Activity =
The listing that follows is to be output in full and without change.

--

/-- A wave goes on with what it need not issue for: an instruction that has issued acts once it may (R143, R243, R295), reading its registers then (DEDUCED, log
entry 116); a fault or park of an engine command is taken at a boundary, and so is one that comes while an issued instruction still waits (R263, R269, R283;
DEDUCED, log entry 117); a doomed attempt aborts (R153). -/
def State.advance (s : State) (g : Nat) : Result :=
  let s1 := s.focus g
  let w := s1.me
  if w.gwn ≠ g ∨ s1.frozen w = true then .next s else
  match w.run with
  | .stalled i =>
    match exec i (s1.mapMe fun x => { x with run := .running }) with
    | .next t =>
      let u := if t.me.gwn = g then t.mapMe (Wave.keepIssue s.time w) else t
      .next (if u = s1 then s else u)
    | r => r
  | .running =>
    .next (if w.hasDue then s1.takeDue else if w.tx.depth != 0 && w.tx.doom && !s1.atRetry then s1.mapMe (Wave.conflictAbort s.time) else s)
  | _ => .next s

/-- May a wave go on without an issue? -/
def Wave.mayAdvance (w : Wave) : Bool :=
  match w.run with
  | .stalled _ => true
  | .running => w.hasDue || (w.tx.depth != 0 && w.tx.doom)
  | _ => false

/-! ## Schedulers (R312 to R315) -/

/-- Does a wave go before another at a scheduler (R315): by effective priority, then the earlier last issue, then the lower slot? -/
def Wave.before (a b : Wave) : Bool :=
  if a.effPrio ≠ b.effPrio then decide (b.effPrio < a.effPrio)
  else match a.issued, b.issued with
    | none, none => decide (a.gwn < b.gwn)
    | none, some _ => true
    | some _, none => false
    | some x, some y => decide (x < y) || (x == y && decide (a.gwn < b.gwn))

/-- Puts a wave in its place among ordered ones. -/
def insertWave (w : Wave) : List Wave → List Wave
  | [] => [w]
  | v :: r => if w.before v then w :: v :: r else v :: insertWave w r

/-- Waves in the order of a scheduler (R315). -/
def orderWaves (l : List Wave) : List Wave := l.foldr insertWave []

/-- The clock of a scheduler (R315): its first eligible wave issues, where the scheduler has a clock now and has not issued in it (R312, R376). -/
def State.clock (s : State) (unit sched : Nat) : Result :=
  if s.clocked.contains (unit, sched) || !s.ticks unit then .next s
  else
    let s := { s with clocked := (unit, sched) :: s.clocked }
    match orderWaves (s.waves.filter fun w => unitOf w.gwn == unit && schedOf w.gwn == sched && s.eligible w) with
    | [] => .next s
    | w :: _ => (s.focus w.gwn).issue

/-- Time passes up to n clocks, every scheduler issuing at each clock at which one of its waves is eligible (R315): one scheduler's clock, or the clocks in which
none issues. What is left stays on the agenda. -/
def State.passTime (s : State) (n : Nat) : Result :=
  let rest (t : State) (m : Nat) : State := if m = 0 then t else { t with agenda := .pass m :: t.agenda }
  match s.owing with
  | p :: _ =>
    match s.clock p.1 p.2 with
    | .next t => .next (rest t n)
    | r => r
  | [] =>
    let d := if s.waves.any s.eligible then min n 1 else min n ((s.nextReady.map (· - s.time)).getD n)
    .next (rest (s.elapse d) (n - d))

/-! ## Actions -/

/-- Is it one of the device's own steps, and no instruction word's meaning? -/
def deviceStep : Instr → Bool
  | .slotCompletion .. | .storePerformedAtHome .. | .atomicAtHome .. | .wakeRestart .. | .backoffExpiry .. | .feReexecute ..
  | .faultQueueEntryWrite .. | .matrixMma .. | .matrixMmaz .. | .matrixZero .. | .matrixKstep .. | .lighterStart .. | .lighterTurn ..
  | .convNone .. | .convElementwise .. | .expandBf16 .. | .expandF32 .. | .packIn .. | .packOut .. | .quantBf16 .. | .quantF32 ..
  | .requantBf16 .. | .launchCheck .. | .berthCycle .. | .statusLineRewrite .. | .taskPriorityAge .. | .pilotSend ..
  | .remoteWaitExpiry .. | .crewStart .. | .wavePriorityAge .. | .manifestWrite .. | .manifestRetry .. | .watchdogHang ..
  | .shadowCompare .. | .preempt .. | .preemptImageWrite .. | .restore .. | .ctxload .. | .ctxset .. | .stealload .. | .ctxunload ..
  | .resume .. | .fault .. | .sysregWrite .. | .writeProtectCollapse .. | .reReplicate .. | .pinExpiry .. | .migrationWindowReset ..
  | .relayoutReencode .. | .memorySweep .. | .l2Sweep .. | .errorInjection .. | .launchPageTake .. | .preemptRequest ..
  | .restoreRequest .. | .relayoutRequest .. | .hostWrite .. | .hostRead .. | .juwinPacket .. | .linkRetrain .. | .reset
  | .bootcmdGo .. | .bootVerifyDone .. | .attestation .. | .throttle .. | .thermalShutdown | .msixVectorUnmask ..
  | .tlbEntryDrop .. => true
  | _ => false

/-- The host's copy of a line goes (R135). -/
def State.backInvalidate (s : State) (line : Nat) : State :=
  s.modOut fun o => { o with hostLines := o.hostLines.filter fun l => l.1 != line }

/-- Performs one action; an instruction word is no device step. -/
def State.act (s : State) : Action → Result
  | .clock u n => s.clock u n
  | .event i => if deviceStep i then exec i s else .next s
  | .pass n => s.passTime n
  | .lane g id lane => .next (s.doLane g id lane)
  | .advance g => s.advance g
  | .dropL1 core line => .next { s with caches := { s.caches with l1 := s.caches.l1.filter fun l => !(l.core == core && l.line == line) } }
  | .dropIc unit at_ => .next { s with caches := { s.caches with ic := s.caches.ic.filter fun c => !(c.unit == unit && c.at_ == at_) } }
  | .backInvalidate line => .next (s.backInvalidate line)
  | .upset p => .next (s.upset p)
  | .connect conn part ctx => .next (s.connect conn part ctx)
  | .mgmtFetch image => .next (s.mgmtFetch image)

--

Response area =
/-- A wave goes on with what it need not issue for: an instruction that has issued acts once it may (R143, R243, R295), reading its registers then (DEDUCED, log
entry 116); a fault or park of an engine command is taken at a boundary, and so is one that comes while an issued instruction still waits (R263, R269, R283;
DEDUCED, log entry 117); a doomed attempt aborts (R153). -/
def State.advance (s : State) (g : Nat) : Result :=
  let s1 := s.focus g
  let w := s1.me
  if w.gwn ≠ g ∨ s1.frozen w = true then .next s else
  match w.run with
  | .stalled i =>
    match exec i (s1.mapMe fun x => { x with run := .running }) with
    | .next t =>
      let u := if t.me.gwn = g then t.mapMe (Wave.keepIssue s.time w) else t
      .next (if u = s1 then s else u)
    | r => r
  | .running =>
    .next (if w.hasDue then s1.takeDue else if w.tx.depth != 0 && w.tx.doom && !s1.atRetry then s1.mapMe (Wave.conflictAbort s.time) else s)
  | _ => .next s

/-- May a wave go on without an issue? -/
def Wave.mayAdvance (w : Wave) : Bool :=
  match w.run with
  | .stalled _ => true
  | .running => w.hasDue || (w.tx.depth != 0 && w.tx.doom)
  | _ => false

/-! ## Schedulers (R312 to R315) -/

/-- Does a wave go before another at a scheduler (R315): by effective priority, then the earlier last issue, then the lower slot? -/
def Wave.before (a b : Wave) : Bool :=
  if a.effPrio ≠ b.effPrio then decide (b.effPrio < a.effPrio)
  else match a.issued, b.issued with
    | none, none => decide (a.gwn < b.gwn)
    | none, some _ => true
    | some _, none => false
    | some x, some y => decide (x < y) || (x == y && decide (a.gwn < b.gwn))

/-- Puts a wave in its place among ordered ones. -/
def insertWave (w : Wave) : List Wave → List Wave
  | [] => [w]
  | v :: r => if w.before v then w :: v :: r else v :: insertWave w r

/-- Waves in the order of a scheduler (R315). -/
def orderWaves (l : List Wave) : List Wave := l.foldr insertWave []

/-- The clock of a scheduler (R315): its first eligible wave issues, where the scheduler has a clock now and has not issued in it (R312, R376). -/
def State.clock (s : State) (unit sched : Nat) : Result :=
  if s.clocked.contains (unit, sched) || !s.ticks unit then .next s
  else
    let s := { s with clocked := (unit, sched) :: s.clocked }
    match orderWaves (s.waves.filter fun w => unitOf w.gwn == unit && schedOf w.gwn == sched && s.eligible w) with
    | [] => .next s
    | w :: _ => (s.focus w.gwn).issue

/-- Time passes up to n clocks, every scheduler issuing at each clock at which one of its waves is eligible (R315): one scheduler's clock, or the clocks in which
none issues. What is left stays on the agenda. -/
def State.passTime (s : State) (n : Nat) : Result :=
  let rest (t : State) (m : Nat) : State := if m = 0 then t else { t with agenda := .pass m :: t.agenda }
  match s.owing with
  | p :: _ =>
    match s.clock p.1 p.2 with
    | .next t => .next (rest t n)
    | r => r
  | [] =>
    let d := if s.waves.any s.eligible then min n 1 else min n ((s.nextReady.map (· - s.time)).getD n)
    .next (rest (s.elapse d) (n - d))

/-! ## Actions -/

/-- Is it one of the device's own steps, and no instruction word's meaning? -/
def deviceStep : Instr → Bool
  | .slotCompletion .. | .storePerformedAtHome .. | .atomicAtHome .. | .wakeRestart .. | .backoffExpiry .. | .feReexecute ..
  | .faultQueueEntryWrite .. | .matrixMma .. | .matrixMmaz .. | .matrixZero .. | .matrixKstep .. | .lighterStart .. | .lighterTurn ..
  | .convNone .. | .convElementwise .. | .expandBf16 .. | .expandF32 .. | .packIn .. | .packOut .. | .quantBf16 .. | .quantF32 ..
  | .requantBf16 .. | .launchCheck .. | .berthCycle .. | .statusLineRewrite .. | .taskPriorityAge .. | .pilotSend ..
  | .remoteWaitExpiry .. | .crewStart .. | .wavePriorityAge .. | .manifestWrite .. | .manifestRetry .. | .watchdogHang ..
  | .shadowCompare .. | .preempt .. | .preemptImageWrite .. | .restore .. | .ctxload .. | .ctxset .. | .stealload .. | .ctxunload ..
  | .resume .. | .fault .. | .sysregWrite .. | .writeProtectCollapse .. | .reReplicate .. | .pinExpiry .. | .migrationWindowReset ..
  | .relayoutReencode .. | .memorySweep .. | .l2Sweep .. | .errorInjection .. | .launchPageTake .. | .preemptRequest ..
  | .restoreRequest .. | .relayoutRequest .. | .hostWrite .. | .hostRead .. | .juwinPacket .. | .linkRetrain .. | .reset
  | .bootcmdGo .. | .bootVerifyDone .. | .attestation .. | .throttle .. | .thermalShutdown | .msixVectorUnmask ..
  | .tlbEntryDrop .. => true
  | _ => false

/-- The host's copy of a line goes (R135). -/
def State.backInvalidate (s : State) (line : Nat) : State :=
  s.modOut fun o => { o with hostLines := o.hostLines.filter fun l => l.1 != line }

/-- Performs one action; an instruction word is no device step. -/
def State.act (s : State) : Action → Result
  | .clock u n => s.clock u n
  | .event i => if deviceStep i then exec i s else .next s
  | .pass n => s.passTime n
  | .lane g id lane => .next (s.doLane g id lane)
  | .advance g => s.advance g
  | .dropL1 core line => .next { s with caches := { s.caches with l1 := s.caches.l1.filter fun l => !(l.core == core && l.line == line) } }
  | .dropIc unit at_ => .next { s with caches := { s.caches with ic := s.caches.ic.filter fun c => !(c.unit == unit && c.at_ == at_) } }
  | .backInvalidate line => .next (s.backInvalidate line)
  | .upset p => .next (s.upset p)
  | .connect conn part ctx => .next (s.connect conn part ctx)
  | .mgmtFetch image => .next (s.mgmtFetch image)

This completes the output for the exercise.